[Stored data]
-- ==== Sys2Proof/Machine/CallRet.lean ====
section
/-! DEFINITION. Subroutine call and return: `call` (R170) and `ret` (R171). -/

namespace Sys2Proof.Machine

/-- The effect of `call` (R170): the return address is made a value, then pushed, then the pointer is set (R204). -/
def callEffect (target : Val) (s : State) : Except Cause State :=
  match mkVal (s.pc + 2) with
  | .error c => .error c
  | .ok r =>
    match push r s with
    | .error c => .error c
    | .ok t => .ok (t.jump target)

/-- R170. -/
def execCall (a : Operand) (s : State) : Host.Outcome State Fault Refusal :=
  .next (settle s (callEffect (resolve s a) s))

/-- R171: on an empty stack `ret` halts, which is no fault. -/
def execRet (s : State) : Host.Outcome State Fault Refusal :=
  .next (match pop? s with
    | none => (s.advance 1).halt
    | some (v, t) => t.jump v)

end Sys2Proof.Machine
end

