-- ==== Sys2Proof/Machine/Io.lean ====
section
/-! DEFINITION. The two ports (R181 to R186) and the instructions `out` (R180) and `in` (R187). -/

namespace Sys2Proof.Machine

/-! ## Output -/

/-- `ScalarOK(v)`: the value is a Unicode scalar value (R184; entry 13). -/
def scalarOK (v : Val) : Bool :=
  decide (v.toNat ≤ 0xD7FF) || (decide (0xE000 ≤ v.toNat) && decide (v.toNat ≤ 0x10FFFF))

/-- What the output port answers to the next `Emit` (R182): the script, then the free value. -/
def outputAnswer (p : Ports) : OutputAnswer :=
  match p.outputScript with
  | ans :: _ => ans
  | [] => Config.outputOracle p.outputEmits

/-- The ports after an `Emit`. -/
def afterEmit (p : Ports) : Ports :=
  { p with outputScript := p.outputScript.tail, outputEmits := p.outputEmits + 1 }

/-- The effect of `out` (R180) on a value: the scalar check, then `Emit`, which does not wait (R181). An accepted
value joins the output trace (R183). A failed one does not (R182). -/
def emitValue (v : Val) (s : State) : State :=
  if scalarOK v then
    match outputAnswer s.ports with
    | .accepted => ((s.setPorts (afterEmit s.ports)).setOutTrace (s.outTrace ++ [v])).advance 2
    | .failed => takeFault .ioFailure s.pc (s.setPorts (afterEmit s.ports))
  else takeFault .invalidScalarValue s.pc s

/-- R180. -/
def execOut (a : Operand) (s : State) : Host.Outcome State Fault Refusal := .next (emitValue (resolve s a) s)

/-! ## Input -/

/-- The sentinel byte goes to the debug collaborator and never answers a read, which goes on (R186). -/
def divertSentinel (sentinel : Option Byte) (e : Option InputAnswer) : Option InputAnswer :=
  match e with
  | some (.byte b) => if sentinel = some b then none else some (.byte b)
  | some .closed => some .closed
  | none => none

/-- What the collaborator has for the input port when it is next asked: the script, then the free value. -/
def inputRaw (p : Ports) : Option InputAnswer :=
  match p.inputScript with
  | e :: _ => e
  | [] => Config.inputOracle p.inputReads

/-- What the core gets when it asks the input port: an answer of R185, or none yet. -/
def inputEvent (s : State) : Option InputAnswer := divertSentinel s.build.sentinel (inputRaw s.ports)

/-- The ports after the input port was asked. -/
def afterRead (p : Ports) : Ports :=
  { p with inputScript := p.inputScript.tail, inputReads := p.inputReads + 1 }

/-- `zext_15(b)` of R11. -/
def zextByte (b : Byte) : Val := BitVec.ofNat 15 b.toNat

/-- The effect of `in` from its `Read()` on (R185, R187), for the read `p`. On `Byte(b)` the byte is written and the
pointer stands after the two words of the `in`. On `Closed` the fault is taken at its start. With no answer yet the
machine waits, the pointer past the words it has fetched (R28, R38; entry 7). -/
def askInput (p : PendingRead) (s : State) : State :=
  match inputEvent s with
  | some (.byte b) =>
    ((((s.setPorts (afterRead s.ports)).setInTrace (s.inTrace ++ [.byte b])).setWaiting none).setReg p.dest
      (zextByte b)).setPc (p.start + 2)
  | some .closed =>
    takeFault .ioFailure p.start ((s.setPorts (afterRead s.ports)).setInTrace (s.inTrace ++ [.closed]))
  | none => ((s.setPorts (afterRead s.ports)).setWaiting (some p)).setPc (p.start + 2)

/-- R187: the kind check of the destination comes first, so that a malformed `in` asks for no input. -/
def execIn (d : Operand) (s : State) : Host.Outcome State Fault Refusal :=
  .next (match requireRegister d with
    | .error c => takeFault c s.pc s
    | .ok r => askInput { dest := r, start := s.pc } s)

end Sys2Proof.Machine
end

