@[simp] theorem State.setPc_regs (s : State) (v : Word) : (s.setPc v).regs = s.regs := rfl
@[simp] theorem State.setPc_pc (s : State) (v : Word) : (s.setPc v).pc = v := rfl
@[simp] theorem State.setPc_stack (s : State) (v : Word) : (s.setPc v).stack = s.stack := rfl
@[simp] theorem State.setPc_mem (s : State) (v : Word) : (s.setPc v).mem = s.mem := rfl
@[simp] theorem State.setPc_status (s : State) (v : Word) : (s.setPc v).status = s.status := rfl
@[simp] theorem State.setPc_waiting (s : State) (v : Word) : (s.setPc v).waiting = s.waiting := rfl
@[simp] theorem State.setPc_outTrace (s : State) (v : Word) : (s.setPc v).outTrace = s.outTrace := rfl
@[simp] theorem State.setPc_inTrace (s : State) (v : Word) : (s.setPc v).inTrace = s.inTrace := rfl
@[simp] theorem State.setPc_build (s : State) (v : Word) : (s.setPc v).build = s.build := rfl
@[simp] theorem State.setPc_ports (s : State) (v : Word) : (s.setPc v).ports = s.ports := rfl

@[simp] theorem State.setStack_regs (s : State) (v : List Val) : (s.setStack v).regs = s.regs := rfl
@[simp] theorem State.setStack_pc (s : State) (v : List Val) : (s.setStack v).pc = s.pc := rfl
@[simp] theorem State.setStack_stack (s : State) (v : List Val) : (s.setStack v).stack = v := rfl
@[simp] theorem State.setStack_mem (s : State) (v : List Val) : (s.setStack v).mem = s.mem := rfl
@[simp] theorem State.setStack_status (s : State) (v : List Val) : (s.setStack v).status = s.status := rfl
@[simp] theorem State.setStack_waiting (s : State) (v : List Val) : (s.setStack v).waiting = s.waiting := rfl
@[simp] theorem State.setStack_outTrace (s : State) (v : List Val) : (s.setStack v).outTrace = s.outTrace := rfl
@[simp] theorem State.setStack_inTrace (s : State) (v : List Val) : (s.setStack v).inTrace = s.inTrace := rfl
@[simp] theorem State.setStack_build (s : State) (v : List Val) : (s.setStack v).build = s.build := rfl
@[simp] theorem State.setStack_ports (s : State) (v : List Val) : (s.setStack v).ports = s.ports := rfl

@[simp] theorem State.setMem_regs (s : State) (v : Memory) : (s.setMem v).regs = s.regs := rfl
@[simp] theorem State.setMem_pc (s : State) (v : Memory) : (s.setMem v).pc = s.pc := rfl
@[simp] theorem State.setMem_stack (s : State) (v : Memory) : (s.setMem v).stack = s.stack := rfl
@[simp] theorem State.setMem_mem (s : State) (v : Memory) : (s.setMem v).mem = v := rfl
@[simp] theorem State.setMem_status (s : State) (v : Memory) : (s.setMem v).status = s.status := rfl
@[simp] theorem State.setMem_waiting (s : State) (v : Memory) : (s.setMem v).waiting = s.waiting := rfl
@[simp] theorem State.setMem_outTrace (s : State) (v : Memory) : (s.setMem v).outTrace = s.outTrace := rfl
@[simp] theorem State.setMem_inTrace (s : State) (v : Memory) : (s.setMem v).inTrace = s.inTrace := rfl
@[simp] theorem State.setMem_build (s : State) (v : Memory) : (s.setMem v).build = s.build := rfl
@[simp] theorem State.setMem_ports (s : State) (v : Memory) : (s.setMem v).ports = s.ports := rfl

@[simp] theorem State.setStatus_regs (s : State) (v : RunStatus) : (s.setStatus v).regs = s.regs := rfl
@[simp] theorem State.setStatus_pc (s : State) (v : RunStatus) : (s.setStatus v).pc = s.pc := rfl
@[simp] theorem State.setStatus_stack (s : State) (v : RunStatus) : (s.setStatus v).stack = s.stack := rfl
@[simp] theorem State.setStatus_mem (s : State) (v : RunStatus) : (s.setStatus v).mem = s.mem := rfl
@[simp] theorem State.setStatus_status (s : State) (v : RunStatus) : (s.setStatus v).status = v := rfl
@[simp] theorem State.setStatus_waiting (s : State) (v : RunStatus) : (s.setStatus v).waiting = s.waiting := rfl
@[simp] theorem State.setStatus_outTrace (s : State) (v : RunStatus) : (s.setStatus v).outTrace = s.outTrace := rfl
@[simp] theorem State.setStatus_inTrace (s : State) (v : RunStatus) : (s.setStatus v).inTrace = s.inTrace := rfl
@[simp] theorem State.setStatus_build (s : State) (v : RunStatus) : (s.setStatus v).build = s.build := rfl
@[simp] theorem State.setStatus_ports (s : State) (v : RunStatus) : (s.setStatus v).ports = s.ports := rfl

@[simp] theorem State.setWaiting_regs (s : State) (v : Option PendingRead) : (s.setWaiting v).regs = s.regs := rfl
@[simp] theorem State.setWaiting_pc (s : State) (v : Option PendingRead) : (s.setWaiting v).pc = s.pc := rfl
@[simp] theorem State.setWaiting_stack (s : State) (v : Option PendingRead) : (s.setWaiting v).stack = s.stack := rfl
@[simp] theorem State.setWaiting_mem (s : State) (v : Option PendingRead) : (s.setWaiting v).mem = s.mem := rfl
@[simp] theorem State.setWaiting_status (s : State) (v : Option PendingRead) : (s.setWaiting v).status = s.status := rfl
@[simp] theorem State.setWaiting_waiting (s : State) (v : Option PendingRead) : (s.setWaiting v).waiting = v := rfl
@[simp] theorem State.setWaiting_outTrace (s : State) (v : Option PendingRead) : (s.setWaiting v).outTrace = s.outTrace := rfl
@[simp] theorem State.setWaiting_inTrace (s : State) (v : Option PendingRead) : (s.setWaiting v).inTrace = s.inTrace := rfl
@[simp] theorem State.setWaiting_build (s : State) (v : Option PendingRead) : (s.setWaiting v).build = s.build := rfl
@[simp] theorem State.setWaiting_ports (s : State) (v : Option PendingRead) : (s.setWaiting v).ports = s.ports := rfl

@[simp] theorem State.setOutTrace_regs (s : State) (v : List Val) : (s.setOutTrace v).regs = s.regs := rfl
@[simp] theorem State.setOutTrace_pc (s : State) (v : List Val) : (s.setOutTrace v).pc = s.pc := rfl
@[simp] theorem State.setOutTrace_stack (s : State) (v : List Val) : (s.setOutTrace v).stack = s.stack := rfl
@[simp] theorem State.setOutTrace_mem (s : State) (v : List Val) : (s.setOutTrace v).mem = s.mem := rfl
@[simp] theorem State.setOutTrace_status (s : State) (v : List Val) : (s.setOutTrace v).status = s.status := rfl
@[simp] theorem State.setOutTrace_waiting (s : State) (v : List Val) : (s.setOutTrace v).waiting = s.waiting := rfl
@[simp] theorem State.setOutTrace_outTrace (s : State) (v : List Val) : (s.setOutTrace v).outTrace = v := rfl
@[simp] theorem State.setOutTrace_inTrace (s : State) (v : List Val) : (s.setOutTrace v).inTrace = s.inTrace := rfl
@[simp] theorem State.setOutTrace_build (s : State) (v : List Val) : (s.setOutTrace v).build = s.build := rfl
@[simp] theorem State.setOutTrace_ports (s : State) (v : List Val) : (s.setOutTrace v).ports = s.ports := rfl

@[simp] theorem State.setInTrace_regs (s : State) (v : List InputAnswer) : (s.setInTrace v).regs = s.regs := rfl
@[simp] theorem State.setInTrace_pc (s : State) (v : List InputAnswer) : (s.setInTrace v).pc = s.pc := rfl
@[simp] theorem State.setInTrace_stack (s : State) (v : List InputAnswer) : (s.setInTrace v).stack = s.stack := rfl
@[simp] theorem State.setInTrace_mem (s : State) (v : List InputAnswer) : (s.setInTrace v).mem = s.mem := rfl
@[simp] theorem State.setInTrace_status (s : State) (v : List InputAnswer) : (s.setInTrace v).status = s.status := rfl
@[simp] theorem State.setInTrace_waiting (s : State) (v : List InputAnswer) : (s.setInTrace v).waiting = s.waiting := rfl
@[simp] theorem State.setInTrace_outTrace (s : State) (v : List InputAnswer) : (s.setInTrace v).outTrace = s.outTrace := rfl
@[simp] theorem State.setInTrace_inTrace (s : State) (v : List InputAnswer) : (s.setInTrace v).inTrace = v := rfl
@[simp] theorem State.setInTrace_build (s : State) (v : List InputAnswer) : (s.setInTrace v).build = s.build := rfl
@[simp] theorem State.setInTrace_ports (s : State) (v : List InputAnswer) : (s.setInTrace v).ports = s.ports := rfl

@[simp] theorem State.setPorts_regs (s : State) (v : Ports) : (s.setPorts v).regs = s.regs := rfl
@[simp] theorem State.setPorts_pc (s : State) (v : Ports) : (s.setPorts v).pc = s.pc := rfl
@[simp] theorem State.setPorts_stack (s : State) (v : Ports) : (s.setPorts v).stack = s.stack := rfl
@[simp] theorem State.setPorts_mem (s : State) (v : Ports) : (s.setPorts v).mem = s.mem := rfl
@[simp] theorem State.setPorts_status (s : State) (v : Ports) : (s.setPorts v).status = s.status := rfl
@[simp] theorem State.setPorts_waiting (s : State) (v : Ports) : (s.setPorts v).waiting = s.waiting := rfl
@[simp] theorem State.setPorts_outTrace (s : State) (v : Ports) : (s.setPorts v).outTrace = s.outTrace := rfl
@[simp] theorem State.setPorts_inTrace (s : State) (v : Ports) : (s.setPorts v).inTrace = s.inTrace := rfl
@[simp] theorem State.setPorts_build (s : State) (v : Ports) : (s.setPorts v).build = s.build := rfl
@[simp] theorem State.setPorts_ports (s : State) (v : Ports) : (s.setPorts v).ports = v := rfl
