/-! ## WellFormed: the one check, a destination is a register (R74, R76) -/

theorem test_wf_refuses_immediate_destinations :
    (Instr.set (.imm 5) (.imm 5)).wf = false ∧ (Instr.pop (.imm 5)).wf = false ∧
    (Instr.eq (.imm 0) (.reg 0) (.reg 1)).wf = false ∧ (Instr.gt (.imm 0) (.reg 0) (.reg 1)).wf = false ∧
    (Instr.add (.imm 0) (.reg 0) (.reg 1)).wf = false ∧ (Instr.mult (.imm 0) (.reg 0) (.reg 1)).wf = false ∧
    (Instr.mod (.imm 0) (.reg 0) (.reg 1)).wf = false ∧ (Instr.and (.imm 0) (.reg 0) (.reg 1)).wf = false ∧
    (Instr.or (.imm 0) (.reg 0) (.reg 1)).wf = false ∧ (Instr.not (.imm 0) (.reg 0)).wf = false ∧
    (Instr.rmem (.imm 0) (.reg 0)).wf = false ∧ (Instr.inp (.imm 7)).wf = false := by decide

theorem test_wf_accepts :
    (Instr.set (.reg 7) (.imm 5)).wf = true ∧ (Instr.wmem (.imm 0) (.imm 0)).wf = true ∧ Instr.halt.wf = true := by
  decide

/-! ## Decode: every constructor, words written out from R78 and R71 -/

theorem test_decode_control : decode [0x0000] = .ok .halt ∧ decode [0x0015] = .ok .noop := by decide

theorem test_decode_data_stack : decode [0x0001, 0x8002, 0x8007] = .ok (.set (.reg 2) (.reg 7)) ∧
    decode [0x0002, 0x8003] = .ok (.push (.reg 3)) ∧ decode [0x0003, 0x8000] = .ok (.pop (.reg 0)) := by decide

theorem test_decode_compare : decode [0x0004, 0x8000, 0x0000, 0x0001] = .ok (.eq (.reg 0) (.imm 0) (.imm 1)) ∧
    decode [0x0005, 0x8001, 0x0003, 0x0002] = .ok (.gt (.reg 1) (.imm 3) (.imm 2)) := by decide

theorem test_decode_jump : decode [0x0006, 0x000A] = .ok (.jmp (.imm 10)) ∧
    decode [0x0007, 0x8000, 0x0006] = .ok (.jt (.reg 0) (.imm 6)) ∧
    decode [0x0008, 0x0000, 0x0064] = .ok (.jf (.imm 0) (.imm 100)) := by decide

theorem test_decode_alu : decode [0x0009, 0x8000, 0x7FF8, 0x000A] = .ok (.add (.reg 0) (.imm 32760) (.imm 10)) ∧
    decode [0x000A, 0x8001, 0x012C, 0x00C8] = .ok (.mult (.reg 1) (.imm 300) (.imm 200)) ∧
    decode [0x000B, 0x8002, 0x000A, 0x0003] = .ok (.mod (.reg 2) (.imm 10) (.imm 3)) ∧
    decode [0x000C, 0x8000, 0x1234, 0x00FF] = .ok (.and (.reg 0) (.imm 0x1234) (.imm 0x00FF)) ∧
    decode [0x000D, 0x8000, 0x1200, 0x0034] = .ok (.or (.reg 0) (.imm 0x1200) (.imm 0x0034)) ∧
    decode [0x000E, 0x8003, 0x0001] = .ok (.not (.reg 3) (.imm 1)) := by decide

theorem test_decode_memory : decode [0x000F, 0x8000, 0x0064] = .ok (.rmem (.reg 0) (.imm 100)) ∧
    decode [0x0010, 0x0064, 0x002A] = .ok (.wmem (.imm 100) (.imm 42)) := by decide

theorem test_decode_call_ret : decode [0x0011, 0x0009] = .ok (.call (.imm 9)) ∧ decode [0x0012] = .ok .ret := by decide

theorem test_decode_io : decode [0x0013, 0x7FFF] = .ok (.out (.imm 32767)) ∧
    decode [0x0014, 0x8007] = .ok (.inp (.reg 7)) := by decide

/-- The little-endian bytes of `set r0, 5` (R54). -/
theorem test_decode_bytes : decodeBytes [0x01, 0x00, 0x00, 0x80, 0x05, 0x00] = .ok (.set (.reg 0) (.imm 5)) := by decide

theorem test_encode : encode (.set (.reg 0) (.imm 5)) = [1, 32768, 5] ∧
    encode (.mult (.reg 1) (.imm 300) (.imm 200)) = [10, 32769, 300, 200] ∧ encode .noop = [21] := by decide

/-- Section 2.1 of the vectors: the selector words. -/
theorem test_decode_bad_selectors : decode [22] = .error .unknownOpcode ∧ decode [32767] = .error .unknownOpcode ∧
    decode [32768] = .error .typeError ∧ decode [32775] = .error .typeError ∧
    decode [32776] = .error .decodeError ∧ decode [65535] = .error .decodeError := by decide

/-- Section 2.1 of the vectors: the first failing check of several. -/
theorem test_decode_first_fault : decode [9, 5, 40000, 0] = .error .typeError ∧
    decode [9, 32768, 40000, 0] = .error .decodeError ∧ decode [11, 32768, 5, 40000] = .error .decodeError ∧
    decode [7, 0, 40000] = .error .decodeError := by decide

theorem test_table_word : decodeTableWord 16 21 = some .noop ∧
    decodeTableWord 48 0x000580000001 = some (.set (.reg 0) (.imm 5)) ∧ decodeTableWord 16 22 = none := by decide

/-! ## One step of each instruction (the examples of its rule, `95_test_vectors.md` section 2) -/

theorem test_step_halt : (after (step (start [0]))).status = .halted ∧ (after (step (start [0]))).pc = 1 := by decide

theorem test_step_halt_at_the_end : (after (step (startAt 32767 [0]))).status = .halted ∧
    (after (step (startAt 32767 [0]))).pc = 32768 := by decide

theorem test_step_noop : (after (step (start [21]))).status = .running ∧ (after (step (start [21]))).pc = 1 := by decide

theorem test_step_fetch_past_the_end :
    (after (step (startAt 32768 []))).status = .faulted .unmappedAddress 32768 := by decide

theorem test_step_operand_past_the_end :
    (after (step (startAt 32767 [2]))).status = .faulted .unmappedAddress 32767 := by decide

theorem test_step_set : (after (step (start [1, 32768, 5]))).reg 0 = 5 ∧ (after (step (start [1, 32768, 5]))).pc = 3 := by
  decide

theorem test_step_set_immediate_destination : (after (step (start [1, 5, 5]))).status = .faulted .typeError 0 ∧
    (after (step (start [1, 5, 5]))).pc = 0 := by decide

theorem test_step_push : (after (step (((start [2, 32771]).setReg 3 12).setStack [7]))).stack = [7, 12] := by decide

theorem test_step_push_full :
    (after (step (withCapacity 1 ((startAt 2 [2, 2]).setStack [1])))).status = .faulted .stackOverflow 2 ∧
    (after (step (withCapacity 1 ((startAt 2 [2, 2]).setStack [1])))).stack = [1] := by decide

theorem test_step_pop : (after (step ((start [3, 32768]).setStack [7, 12]))).reg 0 = 12 ∧
    (after (step ((start [3, 32768]).setStack [7, 12]))).stack = [7] := by decide

theorem test_step_pop_empty : (after (step ((start [3, 32768]).setReg 0 4))).status = .faulted .stackUnderflow 0 ∧
    (after (step ((start [3, 32768]).setReg 0 4))).reg 0 = 4 := by decide
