-- ==== Sys2Proof/Certificates/Slice0/Obligations.lean ====
section
/-! DEFINITION. The statements about the machine, for the provers. A statement quantifies over every state, so over every
choice of the implementation parameters and every register value, unless it says otherwise. -/

open Sys2Proof Sys2Proof.Machine

/-! ## Encoding (spec/30_encoding.md) -/

/-- A few words, written out field by field from the spec's encodings, decode to the instructions they stand for. The
pattern of jalr here is MIPS32's, its figure being lost (spec GK1; PRESUMED, entry 13). -/
def Obligations.WrittenWordsDecode : Prop :=
  decodeTableWord 32 0b01000000000000100000100000000000 = some (.mfc0 2 1)
    ∧ decodeTableWord 32 0b00000000001000100001100000100001 = some (.addu 3 1 2)
    ∧ decodeTableWord 32 0b00000000010000010001100000000111 = some (.srav 3 1 2)
    ∧ decodeTableWord 32 0b10011100001000100001100000000101 = some (.div 3 1 2)
    ∧ decodeTableWord 32 0b00100100001000101111111111111111 = some (.addiu 2 1 0xFFFF)
    ∧ decodeTableWord 32 0b10001100001000100000000000001000 = some (.lw 2 1 8)
    ∧ decodeTableWord 32 0b00000000100000001111100000001001 = some (.jalr 31 4)
    ∧ decodeTableWord 32 0b00000100001000011111111111111111 = some (.bgez 1 0xFFFF)
    ∧ decodeTableWord 32 0b10011100001000100001100000000010 = some (.amoAdd 3 1 2)
    ∧ decodeTableWord 32 0b00000000000000000000000000001100 = some .syscall

/-- Decoding the encoding of an instruction of the machine's version, as a word and as the first bytes of any sequence,
gives the instruction back, whatever its operands. Fifteen of the patterns are MIPS32's, their figures being lost (spec
GK1; PRESUMED, entry 13). That PARCv1 adds jalr is the spec's decision D16 (DESIGN CHOICE, entry 15). -/
def Obligations.DecodeOfEncodeIsTheInstruction : Prop :=
  ∀ (v : Config.Version) (i : Instr), i.wellFormed v = true →
    decode v (encode i) = .ok i ∧ ∀ rest : List Byte, decodeBytes v (encodeBytes i ++ rest) = .ok (i, rest)

/-- A word that decodes to an instruction is that instruction's encoding: no bit of the word is dropped. That a fixed
field of zeros admits nothing else is the spec's decision D15 (entry 14). Fifteen of the patterns are MIPS32's (spec GK1;
PRESUMED, entry 13). The gating by version, and that PARCv1 adds jalr, are the spec's decision D16 (DESIGN CHOICE, entry
15). -/
def Obligations.EncodeOfDecodeIsTheWord : Prop :=
  ∀ (v : Config.Version) (w : Word) (i : Instr), decode v w = .ok i → encode i = w ∧ i.wellFormed v = true

/-- The decode tree and the opcode table name the same words: a word of a row decodes to an instruction of the row's
mnemonic and version, and a word of no row decodes to nothing (R85 to R88). The masks follow the spec's decision D15
(entry 14), and fifteen patterns are MIPS32's, their figures being lost (spec GK1; PRESUMED, entry 13). That PARCv1 adds
jalr is the spec's decision D16 (DESIGN CHOICE, entry 15). -/
def Obligations.DecodeTreeAgreesWithOpcodeTable : Prop :=
  ∀ w : Word,
    (∀ row ∈ opcodeRows, row.isRowOf w = true →
      ∃ i, decodeWord w = some i ∧ i.mnemonic = row.mnemonic ∧ i.since = row.since)
    ∧ ((∀ row ∈ opcodeRows, row.isRowOf w = false) → decodeWord w = none)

Exercise instructions: Where a line above holds the word "figures", copy it.

Problem solution:
gives the instruction back, whatever its operands. Fifteen of the patterns are MIPS32's, their figures being lost (spec
(entry 14), and fifteen patterns are MIPS32's, their figures being lost (spec GK1; PRESUMED, entry 13). That PARCv1 adds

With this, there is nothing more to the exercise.